_Exercise details_
Print out the records that follow, exactly and completely.

Data extracted from a collection
•••••

@[simp] theorem raise_regs : (s.raise).regs = s.regs := (service_regs _).trans rfl
@[simp] theorem raise_ex : (s.raise).ex = s.ex := (service_ex _).trans rfl
@[simp] theorem raise_pr : (s.raise).pr = s.pr := (service_pr _).trans rfl
@[simp] theorem raise_im : (s.raise).im = s.im := (service_im _).trans rfl
@[simp] theorem raise_keys : (s.raise).keys = s.keys := (service_keys _).trans rfl
@[simp] theorem raise_run : (s.raise).run = s.run := (service_run _).trans rfl
@[simp] theorem raise_resetKey : (s.raise).resetKey = s.resetKey := (service_resetKey _).trans rfl
@[simp] theorem raise_startKey : (s.raise).startKey = s.startKey := (service_startKey _).trans rfl
@[simp] theorem raise_autoloadKey : (s.raise).autoloadKey = s.autoloadKey := (service_autoloadKey _).trans rfl
@[simp] theorem raise_powerFailing : (s.raise).powerFailing = s.powerFailing := (service_powerFailing _).trans rfl
@[simp] theorem raise_devices : (s.raise).devices = s.devices := (service_devices _).trans rfl
@[simp] theorem raise_inst : (s.raise).inst = s.inst := (service_inst _).trans rfl
@[simp] theorem raise_commands : (s.raise).commands = s.commands := (service_commands _).trans rfl
@[simp] theorem raise_schedule : (s.raise).schedule = s.schedule := (service_schedule _).trans rfl
@[simp] theorem raise_reg (r : Reg) : (s.raise).reg r = s.reg r := (service_reg _ r).trans rfl
@[simp] theorem raise_pair (r : Reg) : (s.raise).pair r = s.pair r := (service_pair _ r).trans rfl
@[simp] theorem raise_keyRead (a : Word) : (s.raise).keyRead a = s.keyRead a := (service_keyRead _ a).trans rfl
@[simp] theorem raise_isProtected (a : Word) : (s.raise).isProtected a = s.isProtected a :=
  (service_isProtected _ a).trans rfl
@[simp] theorem raise_missing (a : Word) : (s.raise).missing a = s.missing a := (service_missing _ a).trans rfl
@[simp] theorem raise_lowPrecision : (s.raise).lowPrecision = s.lowPrecision := (service_lowPrecision _).trans rfl
@[simp] theorem raise_device (n : Nat) : (s.raise).device? n = s.device? n := (service_device _ n).trans rfl
@[simp] theorem raise_condition (n : Nat) : (s.raise).condition n = s.condition n := (service_condition _ n).trans rfl
@[simp] theorem raise_transferring (n : Nat) : (s.raise).transferring n = s.transferring n :=
  (service_transferring _ n).trans rfl
@[simp] theorem raise_mayTransfer (z : Transfer) : (s.raise).mayTransfer z = s.mayTransfer z :=
  (service_mayTransfer _ z).trans rfl
@[simp] theorem raise_selectedDevice (a : Word) : (s.raise).selectedDevice a = s.selectedDevice a :=
  (service_selectedDevice _ a).trans rfl

end

section
variable (s : State)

•••••

_Solved problem_
@[simp] theorem raise_regs : (s.raise).regs = s.regs := (service_regs _).trans rfl
@[simp] theorem raise_ex : (s.raise).ex = s.ex := (service_ex _).trans rfl
@[simp] theorem raise_pr : (s.raise).pr = s.pr := (service_pr _).trans rfl
@[simp] theorem raise_im : (s.raise).im = s.im := (service_im _).trans rfl
@[simp] theorem raise_keys : (s.raise).keys = s.keys := (service_keys _).trans rfl
@[simp] theorem raise_run : (s.raise).run = s.run := (service_run _).trans rfl
@[simp] theorem raise_resetKey : (s.raise).resetKey = s.resetKey := (service_resetKey _).trans rfl
@[simp] theorem raise_startKey : (s.raise).startKey = s.startKey := (service_startKey _).trans rfl
@[simp] theorem raise_autoloadKey : (s.raise).autoloadKey = s.autoloadKey := (service_autoloadKey _).trans rfl
@[simp] theorem raise_powerFailing : (s.raise).powerFailing = s.powerFailing := (service_powerFailing _).trans rfl
@[simp] theorem raise_devices : (s.raise).devices = s.devices := (service_devices _).trans rfl
@[simp] theorem raise_inst : (s.raise).inst = s.inst := (service_inst _).trans rfl
@[simp] theorem raise_commands : (s.raise).commands = s.commands := (service_commands _).trans rfl
@[simp] theorem raise_schedule : (s.raise).schedule = s.schedule := (service_schedule _).trans rfl
@[simp] theorem raise_reg (r : Reg) : (s.raise).reg r = s.reg r := (service_reg _ r).trans rfl
@[simp] theorem raise_pair (r : Reg) : (s.raise).pair r = s.pair r := (service_pair _ r).trans rfl
@[simp] theorem raise_keyRead (a : Word) : (s.raise).keyRead a = s.keyRead a := (service_keyRead _ a).trans rfl
@[simp] theorem raise_isProtected (a : Word) : (s.raise).isProtected a = s.isProtected a :=
  (service_isProtected _ a).trans rfl
@[simp] theorem raise_missing (a : Word) : (s.raise).missing a = s.missing a := (service_missing _ a).trans rfl
@[simp] theorem raise_lowPrecision : (s.raise).lowPrecision = s.lowPrecision := (service_lowPrecision _).trans rfl
@[simp] theorem raise_device (n : Nat) : (s.raise).device? n = s.device? n := (service_device _ n).trans rfl
@[simp] theorem raise_condition (n : Nat) : (s.raise).condition n = s.condition n := (service_condition _ n).trans rfl
@[simp] theorem raise_transferring (n : Nat) : (s.raise).transferring n = s.transferring n :=
  (service_transferring _ n).trans rfl
@[simp] theorem raise_mayTransfer (z : Transfer) : (s.raise).mayTransfer z = s.mayTransfer z :=
  (service_mayTransfer _ z).trans rfl
@[simp] theorem raise_selectedDevice (a : Word) : (s.raise).selectedDevice a = s.selectedDevice a :=
  (service_selectedDevice _ a).trans rfl

end

section
variable (s : State)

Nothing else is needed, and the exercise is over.